大地の周囲は隔壁で囲われており、内側に侵入するためには、
この門を通過しなければならない。
隔壁の内側に広がるのは、10年前、魔塔BIASと共に海底から浮かび上がった広大な土地、デビルスランド。
その地のほぼ中心にレベルレッドの元凶といわれる塔BIASと、
それを取り囲むビーストシティが存在する。
最外周が、デビルスランドの周囲を取り囲む壁。次にビーストシティを
外部の脅威から防御するための壁、そして最後にビーストシティの中心に位置するBIASを囲む壁。この3重のセキュリティにより、デビルスランドは厳重にプロテクトされていた。
内陸部は、非ユーグリッド幾何学状の奇石が乱立し、そのいたるところで毒煙が大地から噴出。デモンストライクと呼ばれる落雷が現象が絶えず発生しており、無数にうろつく変異体が侵入者の命を狙っていた。
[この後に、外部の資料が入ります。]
-- ==== Sys2Proof/Certificates/Slice0/Obligations.lean ====
section
/-! DEFINITION. The statements for the provers. A result statement gives the whole next state as an equation, so that it says
at once that the command completes, what it changes, and that it changes nothing else. -/

section

open Sys2Proof Sys2Proof.Machine

/-! ## The step, reset and the laws every step keeps -/

/-- The front command of the queue is executed with the queue's rest, and on an empty queue the block idles. The queue
is the model's choice (log 1). -/
def Obligations.StepRunsFrontCommand : Prop :=
  (∀ (c : Instr) (rest : List Instr) (s : State), s.pending = c :: rest →
    step s = exec c { s with pending := rest }) ∧
  ∀ s : State, s.pending = [] → step s = .next s

/-- RESET gives every state the values that the manual states for RESET# (R7, R28, R32, R37, R52, R58, R62, R66, R84, R130,
R146, R148, R151, R152, R156, R160, R172). The waiting commands stay (log 8). -/
def Obligations.ResetLeavesInitialState : Prop :=
  (∀ s : State, exec .reset s = .next { State.reset with pending := s.pending }) ∧
  State.reset.headPort = { up := false, run := 0, receive := .idle, tx := none } ∧
  State.reset.fieldPort = { up := false, run := 0, receive := .idle, tx := none } ∧
  State.reset.params =
    { scheduleReserve := 2, acyclicShare := 4, clockMode := .free, cycleLength := 10000, syncPolarity := .rising,
      syncFilter := 3, syncTolerance := 50, syncMissLimit := 3, alertMask := 0 } ∧
  State.reset.stagedLength = none ∧
  (∀ f, State.reset.flag f = { raised := false, stamp := 0, count := 0 }) ∧
  State.reset.flagEvent = 0 ∧ State.reset.flagsOwed = false ∧
  (∀ c, State.reset.counter c = 0) ∧
  State.reset.policies = [] ∧ State.reset.intake = [] ∧ State.reset.delivery = [] ∧
  (∀ i, State.reset.slot i = none) ∧
  State.reset.admissionCounter = 0 ∧ State.reset.pendingOrder = [] ∧ State.reset.deferralList = [] ∧
  (∀ n, 1 ≤ n → n ≤ 62 →
    State.reset.node n =
      { state := .idle, issueNumber := 0, lastLatency := 0, maxLatency := 0, credit := 0, lastSequence := none,
        notice := .none, parkOrder := [] }) ∧
  State.reset.scheduleRun = 0 ∧ State.reset.inFlight = none ∧ State.reset.receipts = [] ∧
  (∀ k, State.reset.stored k = none) ∧ State.reset.owedOrder = [] ∧
  State.reset.now = 0 ∧ State.reset.phase = 0 ∧ State.reset.cycle = 0 ∧ State.reset.startKind = .reset ∧
  State.reset.missRun = 0 ∧ State.reset.lossRaised = false ∧ State.reset.capture = none ∧
  State.reset.sampled = false ∧ State.reset.syncRun = 0 ∧
  (∀ k, State.reset.entry k =
    { state := .empty, live := none, staged := none, openSlot := none, fired := false, fires := 0, overlapSkips := 0,
      noSlotSkips := 0, noPolicySkips := 0, cuts := 0, lastFire := none })

/-- The state after RESET# meets every law of Safety. -/
def Obligations.ResetIsSafe : Prop :=
  State.reset.Safe

/-- Every step keeps the parameters in their ranges, the SYNC Tolerance below every length in force or staged, and the
phase below the cycle length in force (R28, R29, R148); and it keeps a port whose line is DOWN neither receiving nor
transmitting (R7, R8, R124), with a frame still to be handed on at the field port alone, while its line is DOWN (log 25). -/
def Obligations.StepKeepsClockAndLineLaws : Prop :=
  (∀ s t : State, s.ClockLaw → step s = .next t → t.ClockLaw) ∧
  ∀ s t : State, s.LineLaw → step s = .next t → t.LineLaw

/-- Every step keeps every policy valid, the Policy Table in the canonical key order of the model, so that no two keys are equal,
and no collection above its capacity (R20, R40, R43, R86, R172). R40 calls the table unordered: the order is the model's
choice (log 11). -/
def Obligations.StepKeepsPolicyAndCapacityLaws : Prop :=
  ∀ s t : State, s.PolicyLaw → s.CapacityLaw → step s = .next t → t.PolicyLaw ∧ t.CapacityLaw

/-- Every step keeps head tags unique among open HEAD-origin exchanges, and each schedule entry's open-exchange reference
naming the one open exchange the entry fired (R53, R169). -/
def Obligations.StepKeepsTagAndReferenceLaws : Prop :=
  (∀ s t : State, s.TagLaw → step s = .next t → t.TagLaw) ∧
  ∀ s t : State, s.ReferenceLaw → step s = .next t → t.ReferenceLaw

/-- Every step keeps the laws of exchanges, nodes, the pending order, the deferral list and the conclusion items: a node is
OCCUPIED or HELD exactly by its one ISSUED, or DEFERRED or READY, exchange; the two collections hold exactly their slots,
once; and the CONCLUDED slots are exactly those one conclusion item references (R57, R59, R60, R61, R63, R172). -/
def Obligations.StepKeepsExchangeLaws : Prop :=
  ∀ s t : State, s.ExchangeLaw → s.ConclusionLaw → step s = .next t → t.ExchangeLaw ∧ t.ConclusionLaw

/-- Every step keeps the laws of the Report Store: park orders, report items, credits, notice states and the owed-notice
order agree with the store's entries, and a node with credit has nothing PARKED (R131, R132, R137, R141). -/
def Obligations.StepKeepsReportLaw : Prop :=
  ∀ s t : State, s.ReportLaw → step s = .next t → t.ReportLaw
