/-! ### advance -/

@[simp] theorem State.advance_headPort (s : State) (e : Bool) : (s.advance e).headPort = s.headPort := by
  unfold State.advance; split <;> rfl
@[simp] theorem State.advance_fieldPort (s : State) (e : Bool) : (s.advance e).fieldPort = s.fieldPort := by
  unfold State.advance; split <;> rfl
@[simp] theorem State.advance_intake (s : State) (e : Bool) : (s.advance e).intake = s.intake := by
  unfold State.advance; split <;> rfl
@[simp] theorem State.advance_params (s : State) (e : Bool) : (s.advance e).params = s.params := by
  unfold State.advance; split <;> rfl
@[simp] theorem State.advance_stagedLength (s : State) (e : Bool) : (s.advance e).stagedLength = s.stagedLength := by
  unfold State.advance; split <;> rfl
@[simp] theorem State.advance_flags (s : State) (e : Bool) : (s.advance e).flags = s.flags := by
  unfold State.advance; split <;> rfl
@[simp] theorem State.advance_flagEvent (s : State) (e : Bool) : (s.advance e).flagEvent = s.flagEvent := by
  unfold State.advance; split <;> rfl
@[simp] theorem State.advance_flagsOwed (s : State) (e : Bool) : (s.advance e).flagsOwed = s.flagsOwed := by
  unfold State.advance; split <;> rfl
@[simp] theorem State.advance_counters (s : State) (e : Bool) : (s.advance e).counters = s.counters := by
  unfold State.advance; split <;> rfl
@[simp] theorem State.advance_policies (s : State) (e : Bool) : (s.advance e).policies = s.policies := by
  unfold State.advance; split <;> rfl
@[simp] theorem State.advance_slots (s : State) (e : Bool) : (s.advance e).slots = s.slots := by
  unfold State.advance; split <;> rfl
@[simp] theorem State.advance_admissionCounter (s : State) (e : Bool) : (s.advance e).admissionCounter = s.admissionCounter := by
  unfold State.advance; split <;> rfl
@[simp] theorem State.advance_pendingOrder (s : State) (e : Bool) : (s.advance e).pendingOrder = s.pendingOrder := by
  unfold State.advance; split <;> rfl
@[simp] theorem State.advance_deferralList (s : State) (e : Bool) : (s.advance e).deferralList = s.deferralList := by
  unfold State.advance; split <;> rfl
@[simp] theorem State.advance_nodes (s : State) (e : Bool) : (s.advance e).nodes = s.nodes := by
  unfold State.advance; split <;> rfl
@[simp] theorem State.advance_scheduleRun (s : State) (e : Bool) : (s.advance e).scheduleRun = s.scheduleRun := by
  unfold State.advance; split <;> rfl
@[simp] theorem State.advance_inFlight (s : State) (e : Bool) : (s.advance e).inFlight = s.inFlight := by
  unfold State.advance; split <;> rfl
@[simp] theorem State.advance_receipts (s : State) (e : Bool) : (s.advance e).receipts = s.receipts := by
  unfold State.advance; split <;> rfl
@[simp] theorem State.advance_store (s : State) (e : Bool) : (s.advance e).store = s.store := by
  unfold State.advance; split <;> rfl
@[simp] theorem State.advance_owedOrder (s : State) (e : Bool) : (s.advance e).owedOrder = s.owedOrder := by
  unfold State.advance; split <;> rfl
@[simp] theorem State.advance_now (s : State) (e : Bool) : (s.advance e).now = s.now := by
  unfold State.advance; split <;> rfl
@[simp] theorem State.advance_cycle (s : State) (e : Bool) : (s.advance e).cycle = s.cycle := by
  unfold State.advance; split <;> rfl
@[simp] theorem State.advance_startKind (s : State) (e : Bool) : (s.advance e).startKind = s.startKind := by
  unfold State.advance; split <;> rfl
@[simp] theorem State.advance_missRun (s : State) (e : Bool) : (s.advance e).missRun = s.missRun := by
  unfold State.advance; split <;> rfl
@[simp] theorem State.advance_lossRaised (s : State) (e : Bool) : (s.advance e).lossRaised = s.lossRaised := by
  unfold State.advance; split <;> rfl
@[simp] theorem State.advance_capture (s : State) (e : Bool) : (s.advance e).capture = s.capture := by
  unfold State.advance; split <;> rfl
@[simp] theorem State.advance_sampled (s : State) (e : Bool) : (s.advance e).sampled = s.sampled := by
  unfold State.advance; split <;> rfl
@[simp] theorem State.advance_qualifiedLevel (s : State) (e : Bool) : (s.advance e).qualifiedLevel = s.qualifiedLevel := by
  unfold State.advance; split <;> rfl
@[simp] theorem State.advance_syncRun (s : State) (e : Bool) : (s.advance e).syncRun = s.syncRun := by
  unfold State.advance; split <;> rfl
@[simp] theorem State.advance_levelChange (s : State) (e : Bool) : (s.advance e).levelChange = s.levelChange := by
  unfold State.advance; split <;> rfl
@[simp] theorem State.advance_schedule (s : State) (e : Bool) : (s.advance e).schedule = s.schedule := by
  unfold State.advance; split <;> rfl
@[simp] theorem State.advance_delivery (s : State) (e : Bool) : (s.advance e).delivery = s.delivery := by
  unfold State.advance; split <;> rfl
@[simp] theorem State.advance_pending (s : State) (e : Bool) : (s.advance e).pending = s.pending := by
  unfold State.advance; split <;> rfl

end Sys2Proof.Machine
end

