-- ==== Sys2Proof/Laws/Frames.lean ====
section
/-! SUPPORT. The frames of the longer effects: one lemma for each field that an effect leaves as it is. -/

namespace Sys2Proof.Machine

/-- A field that every round of a fold leaves as it is, is left by the fold. -/
theorem foldl_field {α β : Type} (p : State → β) (f : State → α → State) (h : ∀ s a, p (f s a) = p s) (l : List α)
    (s : State) : p (l.foldl f s) = p s := by
  induction l generalizing s with
  | nil => rfl
  | cons a l ih => simp only [List.foldl_cons, ih, h]


/-! ### takeSilence -/

@[simp] theorem State.takeSilence_headPort (s : State) (i : Slot) (e : Exchange) : (s.takeSilence i e).headPort = s.headPort := by
  unfold State.takeSilence; split <;> rfl
@[simp] theorem State.takeSilence_fieldPort (s : State) (i : Slot) (e : Exchange) : (s.takeSilence i e).fieldPort = s.fieldPort := by
  unfold State.takeSilence; split <;> rfl
@[simp] theorem State.takeSilence_intake (s : State) (i : Slot) (e : Exchange) : (s.takeSilence i e).intake = s.intake := by
  unfold State.takeSilence; split <;> rfl
@[simp] theorem State.takeSilence_params (s : State) (i : Slot) (e : Exchange) : (s.takeSilence i e).params = s.params := by
  unfold State.takeSilence; split <;> rfl
@[simp] theorem State.takeSilence_stagedLength (s : State) (i : Slot) (e : Exchange) : (s.takeSilence i e).stagedLength = s.stagedLength := by
  unfold State.takeSilence; split <;> rfl
@[simp] theorem State.takeSilence_flags (s : State) (i : Slot) (e : Exchange) : (s.takeSilence i e).flags = s.flags := by
  unfold State.takeSilence; split <;> rfl
@[simp] theorem State.takeSilence_flagEvent (s : State) (i : Slot) (e : Exchange) : (s.takeSilence i e).flagEvent = s.flagEvent := by
  unfold State.takeSilence; split <;> rfl
@[simp] theorem State.takeSilence_flagsOwed (s : State) (i : Slot) (e : Exchange) : (s.takeSilence i e).flagsOwed = s.flagsOwed := by
  unfold State.takeSilence; split <;> rfl
@[simp] theorem State.takeSilence_policies (s : State) (i : Slot) (e : Exchange) : (s.takeSilence i e).policies = s.policies := by
  unfold State.takeSilence; split <;> rfl
@[simp] theorem State.takeSilence_admissionCounter (s : State) (i : Slot) (e : Exchange) : (s.takeSilence i e).admissionCounter = s.admissionCounter := by
  unfold State.takeSilence; split <;> rfl
@[simp] theorem State.takeSilence_scheduleRun (s : State) (i : Slot) (e : Exchange) : (s.takeSilence i e).scheduleRun = s.scheduleRun := by
  unfold State.takeSilence; split <;> rfl
@[simp] theorem State.takeSilence_inFlight (s : State) (i : Slot) (e : Exchange) : (s.takeSilence i e).inFlight = s.inFlight := by
  unfold State.takeSilence; split <;> rfl
@[simp] theorem State.takeSilence_receipts (s : State) (i : Slot) (e : Exchange) : (s.takeSilence i e).receipts = s.receipts := by
  unfold State.takeSilence; split <;> rfl
@[simp] theorem State.takeSilence_store (s : State) (i : Slot) (e : Exchange) : (s.takeSilence i e).store = s.store := by
  unfold State.takeSilence; split <;> rfl
@[simp] theorem State.takeSilence_owedOrder (s : State) (i : Slot) (e : Exchange) : (s.takeSilence i e).owedOrder = s.owedOrder := by
  unfold State.takeSilence; split <;> rfl
@[simp] theorem State.takeSilence_now (s : State) (i : Slot) (e : Exchange) : (s.takeSilence i e).now = s.now := by
  unfold State.takeSilence; split <;> rfl
@[simp] theorem State.takeSilence_phase (s : State) (i : Slot) (e : Exchange) : (s.takeSilence i e).phase = s.phase := by
  unfold State.takeSilence; split <;> rfl
@[simp] theorem State.takeSilence_cycle (s : State) (i : Slot) (e : Exchange) : (s.takeSilence i e).cycle = s.cycle := by
  unfold State.takeSilence; split <;> rfl
@[simp] theorem State.takeSilence_startKind (s : State) (i : Slot) (e : Exchange) : (s.takeSilence i e).startKind = s.startKind := by
  unfold State.takeSilence; split <;> rfl
@[simp] theorem State.takeSilence_missRun (s : State) (i : Slot) (e : Exchange) : (s.takeSilence i e).missRun = s.missRun := by
  unfold State.takeSilence; split <;> rfl
@[simp] theorem State.takeSilence_lossRaised (s : State) (i : Slot) (e : Exchange) : (s.takeSilence i e).lossRaised = s.lossRaised := by
  unfold State.takeSilence; split <;> rfl
@[simp] theorem State.takeSilence_capture (s : State) (i : Slot) (e : Exchange) : (s.takeSilence i e).capture = s.capture := by
  unfold State.takeSilence; split <;> rfl
@[simp] theorem State.takeSilence_sampled (s : State) (i : Slot) (e : Exchange) : (s.takeSilence i e).sampled = s.sampled := by
  unfold State.takeSilence; split <;> rfl
@[simp] theorem State.takeSilence_qualifiedLevel (s : State) (i : Slot) (e : Exchange) : (s.takeSilence i e).qualifiedLevel = s.qualifiedLevel := by
  unfold State.takeSilence; split <;> rfl
@[simp] theorem State.takeSilence_syncRun (s : State) (i : Slot) (e : Exchange) : (s.takeSilence i e).syncRun = s.syncRun := by
  unfold State.takeSilence; split <;> rfl
@[simp] theorem State.takeSilence_levelChange (s : State) (i : Slot) (e : Exchange) : (s.takeSilence i e).levelChange = s.levelChange := by
  unfold State.takeSilence; split <;> rfl
@[simp] theorem State.takeSilence_schedule (s : State) (i : Slot) (e : Exchange) : (s.takeSilence i e).schedule = s.schedule := by
  unfold State.takeSilence; split <;> rfl
@[simp] theorem State.takeSilence_advanceHeld (s : State) (i : Slot) (e : Exchange) : (s.takeSilence i e).advanceHeld = s.advanceHeld := by
  unfold State.takeSilence; split <;> rfl
@[simp] theorem State.takeSilence_pending (s : State) (i : Slot) (e : Exchange) : (s.takeSilence i e).pending = s.pending := by
  unfold State.takeSilence; split <;> rfl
竜とアルが目指すビーストシティとは、内外に敵を抱える、超危険区域なのである。
「アル。」
「ん?」
「デフェンシブモードをビーストシティに辿り着くまで張りつづけてくれ」
「エネミーインサイト毎にオフェンシブにシフト。」
「それ以降はサーチアンドKILLだ。」
「うん、分かったぁ。」
「ねぇ竜・・・」
肩の上からアルが、いつになく神妙な声で竜に語りかける。
「ん?」
「ようやくここまで来たね・・・」
「あぁ・・・。」
彼方に見えるビーストシティから視線を外さぬまま、竜が答える。
その目には悲壮とも受け取れる色と、不退転の決意が浮かんでいた。
「覚悟はしていたけど、実際たどりついてみると、すんごい不安だよぉ。」
「心配するな。お前は俺が守る。」
「そして、全てに決着が着いたら・・・。」
「うん・・・。」
「アル。いいか。今は目の前の事だけを考えるんだ。」
「余計な感傷と躊躇は死を招く。」
「お前はなにも心配せずに、サポートだけに専念してくれ。」
「竜・・・」
「なんだ?」
「必ず生きて帰ろうね。それと・・・。」
「ん?」
「ヤッパリ、やぁーめた!ぜーんぶ終わってから話すよぉ。」
「・・・勝手にしろ!」
「あはははは。」
「んじゃ、いこぉかぁ~!」
「あぁ・・・」
竜がゲートの定礎に手を合わせると、セキュリティシステムが作動。
「ここより先、侵入する者の生命の保証はない。」
「汝、自己責任において進入を望むなら、祈りの言葉を我に捧げよ。」
「アル!ゲートキーパーにコネクト。パスワードをハック。」
「にゃっ!」
アルの両目が赤色に変化。生態素子より発された磁気により、
ゲートの動作を司るデータベースにアクセス。
待ち受ける攻性ウィルスを迎撃し、内部コードをアナライズ。
パスワードをハック!
「all data analysis & Hack completion!」
アルが入手したパスワードを唱える。
「Ηλι ηλι λεμα σαβαχθανι」
エリ、エリ、ラマ、サバクタニ・・・ユダの姦計により、十字架に貼り付けになったキリストが最後の時に発した言葉・・・
「神よ、神よ、我を見捨てたもうたか。」
このプログラムを組んだのは、よほど信心深く且つシニカルなソフトウェアエンジニアだったらしい。
「ZUGOGOGOGOGOGO----!」
地響きと共に強化チタニュウム製巨大ゲートが開かれる。
そして、その先には・・・魑魅魍魎跋扈する地獄の荒野が広がっていた!
「いくぞ!!」
「うん!」
進入した竜達に、次々に襲い掛かる変異体の群れ。
折りしも振り出した黒い雨と突風が吹きすさぶ中、
大地からは瘴気が吹き上がり、天からは落雷が!
右へ左へと巧みにビーグルを操りながら、敵と障害物を避け、疾走。
さながら、永遠に続くかと思われる地獄の逃避行・・・。
ビーグルのモーターはオーバーヒート寸前。
アルの予測演算速度が能力限界値まで跳ね上がる!
コンマ数ミリハンドルを切り間違えれば、地獄行きの瞬間が継続する。
竜の反応力を上げるために自閉モードにシフトさせた精神拘束プログラムも外界からの情報負荷により、実行限界が迫っていた。
もはや、これまでかと思われたその時・・・
彼らの前方に漆黒の空間が出現した。
否!それは空間ではなく物理的な質量を持つ巨大な壁であった。
高さ数百メートル、左右には無限に続くかのように見える、巨壁。それは、ビーストシティを外部の脅威から防御し、且つシティ内で発生する脅威を外部に漏らさないために建築された防御隔壁だ。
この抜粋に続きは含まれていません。